# Help horse pulls through reins!!



## Spyder (Jul 27, 2008)

Well you put this question in the NH section so I would just talk to him.


----------



## CecilliaB (Jan 21, 2010)

Spyder said:


> Well you put this question in the NH section so I would just talk to him.


*thud* :lol:


----------



## Scoutrider (Jun 4, 2009)

Spyder said:


> Well you put this question in the NH section so I would just talk to him.


:lol::lol::lol:

Welcome to the forum, cpc417!

Firstly, I'd say only ride in an arena or roundpen for now. No brakes are no fun out in the open. Also, only walk until you have solid brakes there, and then move up to the trot. Does he stop willingly on the ground? If not, start there, he needs to know that anyway as a matter of good manners, and it will help him under saddle.

On foot, lead him forward on a loose lead, and stop your feet and say "whoa." I use long vowels and a low tone of voice. Slowing gait and stopping get low slow words, and speeding up get quicker, slightly higher pitched words. If he chooses to walk past you, take the tail of your lead and move him faster, disengaging his hindquarters and making life generally harder for not stopping. When you have his attention, ask him to stop again.
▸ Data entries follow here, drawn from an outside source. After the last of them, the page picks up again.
-- ==== Sys2Proof/Machine/State.lean ====
section
/-! DEFINITION. The machine's state: plain data, every register, queue, buffer, counter, mode and pin that the spec gives.
Registers that software sees live in one sparse table (`regs`); what the spec gives beside them has named fields. -/

namespace Sys2Proof.Machine


/-- A PMBus transaction of the device (R50, R51). -/
inductive PmbCmd where
  | voutMode
  | vout (mv : Nat)
  /-- The read-back of a command. -/
  | readVout (mv : Nat)
  | statusWord
  | clearFaults
  deriving DecidableEq, Repr

/-- What leaves the device: frames, bus transactions and messages, newest first in `State.outputs`. -/
inductive Output where
  /-- An Ethernet frame at a port, preamble excluded, FCS included. -/
  | ethFrame (port : Nat) (bytes : List Byte)
  /-- A frame ended at once with an inverted FCS (R99, R169, R175). -/
  | ethAborted (port : Nat)
  /-- An MSI-X message (R336). -/
  | msix (vector addr : Nat) (data : Word)
  | pmbus (addr : Nat) (cmd : PmbCmd)
  /-- A dike link frame (R388). -/
  | dike (toBank : Bool) (frame : DWord)
  /-- An access answered with an error response (R29). -/
  | busError (m : Master) (addr : Nat)
  /-- The data of a register or memory read. -/
  | busRead (m : Master) (addr value : Nat)
  /-- TC10 signalling on a port: 0 sleep request, 1 accept, 2 refuse, 3 wake-up (R178). -/
  | tc10 (port signal : Nat)
  /-- A CAN frame that a channel has sent, as its record, an error frame, an acknowledgement, and a frame withdrawn before its
  point of no return (R188, R203, R205, R206). -/
  | canFrame (channel : Nat) (record : List Byte)
  | canError (channel : Nat)
  | canAck (channel : Nat)
  | canWithdrawn (channel : Nat)
  /-- A PCIe completion of a host access through an aperture; none is Completer Abort (R335). -/
  | completion (value : Option Nat)
  deriving DecidableEq, Repr

/-- A posting that a block holds until the event queue takes it (R429). -/
structure Posting where
  code : Nat
  cls : Nat
  inst : Nat
  detail : Nat
  ts : Nat
  /-- Posted escalated already by its own rule (R425). -/
  esc : Bool := false
  deriving DecidableEq, Repr

/-- Where the handling of a stored entry stands (R423, R431). -/
inductive Handling where
  | none      -- class below 3: nothing to handle
  | waiting   -- a fault that waits, unhandled
  | stacked   -- on the handling stack
  | ended     -- popped
  deriving DecidableEq, Repr

/-- A stored event queue entry (R428). -/
structure EvEntry where
  code : Nat
  cls : Nat
  esc : Bool
  inst : Nat
  detail : Nat
  ts : Nat
  gen : Nat
  slot : Nat
  read : Bool := false
  handling : Handling := .none
  deriving DecidableEq, Repr

/-- A fault on the handling stack: its storage slot, and whether 0x0302 was raised for this push (R425). -/
structure StackItem where
  slot : Nat
  timedOut : Bool := false
  deriving DecidableEq, Repr

/-- The error counts and last error of one memory (R412, R414). -/
structure EccMem where
  corrected : Nat := 0
  uncorrectable : Nat := 0
  addr : Nat := 0
  uncorr : Bool := false
  hard : Bool := false
  /-- 0x0F01 raised since the last clear. -/
  warned : Bool := false
  /-- Words that the patrol corrected when it last read them and that have not been written since. -/
  mended : Tab Nat := []
  /-- Words found uncorrectable that nothing has restored or written whole since (R411). -/
  lost : List Nat := []
  deriving DecidableEq, Repr

/-- The fault manager and event queue (lost at a logic-die reset, R433). -/
structure FltState where
  post : Tab (List Posting) := []
  /-- Stored entries, oldest first. -/
  queue : List EvEntry := []
  /-- Times each storage slot has been used. -/
  uses : Tab Nat := []
  /-- Handling stack, top first. -/
  stack : List StackItem := []
  ecc : Tab EccMem := []
  /-- Last raise of an event under a rate limit: key code × 4096 + unit, value elapsed ns + 1. -/
  lim : Tab Nat := []
  deriving DecidableEq, Repr

/-- The update journal's record (R375): the state, the target (0 vendor firmware, 1 to 4 profile slots), the digest of the inlet
image, and the deferred option. -/
structure Journal where
  state : Nat := 0
  target : Nat := 0
  length : Nat := 0
  digest : List Byte := []
  next : Nat := 0
  rb : Nat := 0
  deferred : Bool := false
  deriving DecidableEq, Repr

/-- A copy of the journal's record: its sequence number, its CRC-32C as it stands, and whether that fits (R375). -/
structure JournalCopy where
  rec_ : Journal := {}
  seq : Nat := 0
  crc : Nat := 0
  good : Bool := false
  deriving DecidableEq, Repr

/-- A copy of the rollback sub-counter: its value, its sequence number, its AES-CMAC where that does not verify, and whether it
does (R370). -/
structure SubCopy where
  value : Nat := 0
  seq : Nat := 0
  mac : List Byte := []
  valid : Bool := true
  deriving DecidableEq, Repr

/-- When the last completed scrub pass began: before shipping, at a gPTP time, or at an instant without one (R419). -/
inductive PassStart where
  | shipped
  | gptp (t : Nat)
  | unsynced (elapsed : Nat)
  deriving DecidableEq, Repr

/-- The MRAM's own state: it survives every reset (R417–R420, R427). -/
structure MramState where
  /-- Writes counted per 256-byte line. -/
  wear : Tab Nat := []
  /-- Lines remapped: line to spare line. -/
  remap : Tab Nat := []
  spareUsed : Nat := 0
  /-- Where the next entry of the event log ring goes, of 65,536 (R427). -/
  logNext : Nat := 0
  /-- Operating hours since the last completed scrub pass, beyond the device's reset value. -/
  hours : Nat := 0
  hoursCleared : Bool := false
  scrubActive : Bool := false
  scrubDue : Bool := false
  /-- Next line of the running pass. -/
  scrubPos : Nat := 0
  /-- The start of the running and of the last completed pass. -/
  scrubStart : PassStart := .shipped
  lastStart : PassStart := .shipped
  /-- 64-bit words that read as uncorrectable (R415). -/
  lost : List Nat := []
  /-- The device certificate of the boot record (R382). -/
  certificate : List Byte := Sys2Proof.Machine.Config.certificate
  journal0 : JournalCopy := {}
  journal1 : JournalCopy := {}
  sub0 : SubCopy := {}
  sub1 : SubCopy := {}
  /-- Start options of the boot record: the fallback profile, 4 for none (R65). -/
  fallback : Nat := 4
  /-- Digest of the bundle whose persistent block is saved, by share group (R280). -/
  saved : Tab (List Byte) := []
  deriving DecidableEq, Repr

/-- The device states of R54. -/
inductive DevState where
  | unpowered | bankOnly | logicReset | boot | cold | full | reduced
  deriving DecidableEq, Repr

/-- Where the bank die's supply sequence stands (R59, R60, R73, R77, R78). -/
inductive SeqPhase where
  | idle          -- no start in progress
  | waitLine      -- EN_V18 high, the 1 ms to EN_VLINE and EN_VCORE runs
  | waitPg        -- all enables high, SUP_PG awaited
  | waitRelease   -- SUP_PG high, the 1 ms to reset release runs
  | running       -- logic-die reset released
  | retryWait     -- a start failed, the 100 ms wait runs
  | brownWait     -- enables low until VBAT has been 6.0 V or more for 10 ms
  | vcoreHold     -- EN_VCORE held low for 2 ms
  deriving DecidableEq, Repr

/-- A wake input (R391, R393). `level` is the filtered level of the ball. -/
structure WakeIn where
  pin : Bool := false
  level : Bool := false
  filtering : Bool := false
  armed : Bool := false
  armTimer : Bool := true
  stuckTimer : Bool := false
  deriving DecidableEq, Repr

/-- The selective-wake entry in force on a channel (R396, R407). -/
structure SelEntry where
  index : Nat
  ide : Bool
  rate : Nat
  dlc : Nat
  dlcChk : Bool
  id : Nat
  idMask : Nat
  dmask : Nat
  deriving DecidableEq, Repr

/-- A heater channel's state beside its registers (R399–R404). -/
structure Heater where
  /-- A demand was written since the last reset release. -/
  demanded : Bool := false
  /-- A demand write waits for the next period start to count as fresh. -/
  pendFresh : Bool := false
  dec : Nat := 0
  shortOff : Bool := false
  openRun : Nat := 0
  /-- Measured since the channel was enabled. -/
  measured : Bool := false
  /-- θ with 8 fractional bits. -/
  theta : Nat := 0
  /-- Instants of the shorts, newest first (R402). -/
  shorts : List Nat := []
  /-- mA × mV × duty × ns since the last model update, up to the instant `since` (R403). -/
  energy : Nat := 0
  since : Nat := 0
  deriving DecidableEq, Repr

/-- A dike link write or read that has no response yet (R389). -/
structure DikeReq where
  /-- Whose access it is; none: the device's own. -/
  master : Option Master
  frame : DWord
  tries : Nat
  /-- The event that a fatal request names beside its frame (R426). -/
  event : Nat := 0
  deriving DecidableEq, Repr

/-- The bank die: it keeps its state through logic-die resets and sleep (R10, R16). -/
structure BankDie where
  enV18 : Bool := false
  enVline : Bool := false
  enVcore : Bool := false
  /-- The SUP_PG ball. -/
  supPg : Bool := false
  /-- EXT_RST_N held low, and its 2 ms minimum hold still running (R78). -/
  extLow : Bool := false
  minHold : Bool := false
  seq : SeqPhase := .idle
  /-- The 50 ms limit of R60 runs. -/
  pgTimer : Bool := false
  /-- Failed attempts of the present series, and since the last start that succeeded (R60). -/
  attempts : Nat := 0
  failed : Nat := 0
  /-- Reset record (R81). -/
  cause : Nat := 1
  fatalEvent : Nat := 0
  /-- Elapsed times of the class 7 resets counted by R80, newest first. -/
  fatals : List Nat := []
  reduced : Bool := false
  /-- A fatal request made and not yet acted on: its event code (R426). -/
  fatalReq : Option Nat := none
  /-- Elapsed ns at the last heartbeat (R75). -/
  lastHb : Nat := 0
  /-- A fatal sequence is in progress: the cause and event it will record (R77, R78). -/
  fatal : Option (Nat × Nat) := none
  /-- Heaters are held by the cranking band; its 100 ms, ride-through, overvoltage, 3.5 V and 6.0 V timers (R72, R390). -/
  crankHeld : Bool := false
  crankTimer : Bool := false
  /-- A VBAT reading was taken since power-up or clr_min: min_mv is valid. -/
  minValid : Bool := false
  /-- The instant at which the running ride-through timer expires (R390). -/
  rideEnd : Option Nat := none
  /-- Heaters are held by the overvoltage band. -/
  ovHeld : Bool := false
  ovTimer : Bool := false
  lowTimer : Bool := false
  brownTimer : Bool := false
  wakeIn : Tab WakeIn := []
  /-- Stuck findings made in sleep and not yet reported (R393). -/
  stuckNew : List Nat := []
  sel : Tab SelEntry := []
  /-- The instant of the last wake from bank only (R394). -/
  wokeAt : Option Nat := none
  /-- Channels whose frame decoder runs, and error overflows of the last wake not yet reported (R396). -/
  decoding : List Nat := []
  overflowNew : List Nat := []
  heaters : Tab Heater := []
  /-- The last update of the thermal model (R403). -/
  modelAt : Nat := 0
  /-- HTR groups 0–3 whose sensor is at 150 °C or more (R404). -/
  hot : Nat := 0
  /-- Elapsed times of the last 0x0E15 and 0x0E18 (at most once per 1 s), plus one. -/
  lastBudget : Nat := 0
  lastGuard : Nat := 0
  /-- Dike link: next write sequence number, the last one applied, and the open transaction (R388, R389). -/
  nextSeq : Nat := 0
  lastSeq : Option Nat := none
  open_ : Option DikeReq := none
  /-- Accesses posted behind the open one, in issue order (R14), each with whether its first frame and its answer arrive. -/
  posted : List (DikeReq × Bool × Bool) := []
  deriving DecidableEq, Repr

/-- Boot, pins and whole-device state of the logic die. -/
structure DevInfo where
  state : DevState := .boot
  /-- Elapsed ns at the reference of R62. -/
  bootRef : Nat := 0
  thermalWait : Bool := false
  /-- gPTP synchronised, and its time (R419). -/
  synced : Bool := false
  gptpTime : Nat := 0
  /-- Boot recovery (R369): only image commands from PCIe are served. -/
  recovery : Bool := false
  /-- The PCIe endpoint trains, is past its Configuration Request Retry Status, and has a link (R56, R64). -/
  pcieTrain : Bool := false
  pcieReady : Bool := false
  pcieUp : Bool := false
  /-- Uncorrectable errors that the endpoint reports (R333): Completer Abort in bit 15, Unsupported Request in bit 20. -/
  aer : Word := 0
  deriving DecidableEq, Repr

/-- Balls that the board drives and that outlive a reset. -/
structure Pins where
  psel : Nat := 0
  head : Bool := false
  /-- VBAT as last sampled, in mV. -/
  vbat : Nat := 24000
  perstN : Bool := false
  deriving DecidableEq, Repr

/-- What adds load: a stream, a map of the placer, a program with its tables (R45). -/
inductive LoadKind where
  | stream | placement | program
  deriving DecidableEq, Repr

/-- Health and timing: state beside the HLT registers (lost at a logic-die reset). -/
structure HltState where
  swapPending : Bool := false
  /-- Consecutive periods above lower_pct (the law's `above`). -/
  above : Nat := 0
  everEnabled : Bool := false
  /-- Monitors found faulty (latched until a logic-die reset, R44). -/
  faulty : Nat := 0
  havePrev : Bool := false
  vcoreChanged : Bool := false
  marginNeg : Bool := false
  /-- Sensors 0–23 found invalid (R40). -/
  tempBad : Nat := 0
  /-- A reading was taken since the reset: max_hold is valid. -/
  tempSeen : Bool := false
  warnActive : Bool := false
  limitActive : Bool := false
  critTimer : Bool := false
  /-- VCORE monitors below 680 mV (R43). -/
  underTimer : Nat := 0
  /-- The open PMBus transaction and its repeats so far, and the commands that wait for its end (R51). -/
  pmb : Option (PmbCmd × Nat) := none
  pmbWait : List PmbCmd := []
  /-- The start read found a format that is not linear: no VOUT_COMMAND is issued (R50). -/
  notLinear : Bool := false
  /-- The last change of the command was a raise (R51). -/
  lastRaise : Bool := false
  /-- Elapsed ns of the last write of need_swap. -/
  swapAt : Nat := 0
  /-- Higher needs were swapped in by the write at this instant, and no period since has reached the floor (R45). -/
  raising : Option Nat := none
  /-- The load for which the firmware has swapped in higher needs, until it is committed or refused (R45). -/
  asked : Option LoadKind := none
  deriving DecidableEq, Repr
Repeat until he stops. Practice until he stops with you the first time, every time, with no pressure on the lead. Try stopping from a trot in hand, following the same progression. He should be able to do the same at a walk as at a trot in hand.

Under saddle, I'd do the same kind of thing. Let him walk forward on a loose rein, and allow him to walk with your seat (no pumping him faster, no "blocking," just ride the walk). When you're ready, stop the motion of your seat and say whoa, gently squeezing the reins, in that order. The word should get his attention if you've done your homework on the ground, but he'll probably walk through you anyway. Pick up on one rein halfway down its length and slowly and smoothly bring your hand to your hip. The care with which this is done is imperative. Pulling one rein takes away his ability to lean on you and the bit, but it does of balance him. NEVER do the one rein stop at a dead run (i.e. a runaway situation). When he stops his feet, immediately release the rein and praise him. Be sure that the only time you touch the bit is when you want a stop or a downward transition. I see a lot of horses with no brakes because the rider is always in their mouth: the pressure starts becoming meaningless. Ideally, if you've progressed from seat to voice to rein in your cue, he should start to stop without any more than the seat cue.

Backing up can help, too, on the ground and under saddle. The better he backs up, the better he'll do most everything else.

I really advise at least taking riding lessons with this horse, if not pro training, if you aren't already. A response from someone online can only go so far. Someone knowledgeable should be there in person if you don't have experience dealing with this kind of problem; pro help can be invaluable, especially with the timing and feel needed to build a reliable stop on a horse.


----------



## Roperchick (Feb 1, 2010)

see saw on the reins. it will bring his head down and make him concentrate. if he tries to jerk the reins then jerk back he has to learn that he must obey the bit. word of advice dont pull back with both reins because its easy for them to put their head up and avoid the bit and then they can do whatever they want. but seesawing brings their head down and controls their momentum.
see sawing will soften his mouth and get his attention. then if he wont stop for verbal commands you can do a one rein stop.


----------



## Spirithorse (Jun 21, 2007)

Comments like the first one are unnecessary. Sheesh.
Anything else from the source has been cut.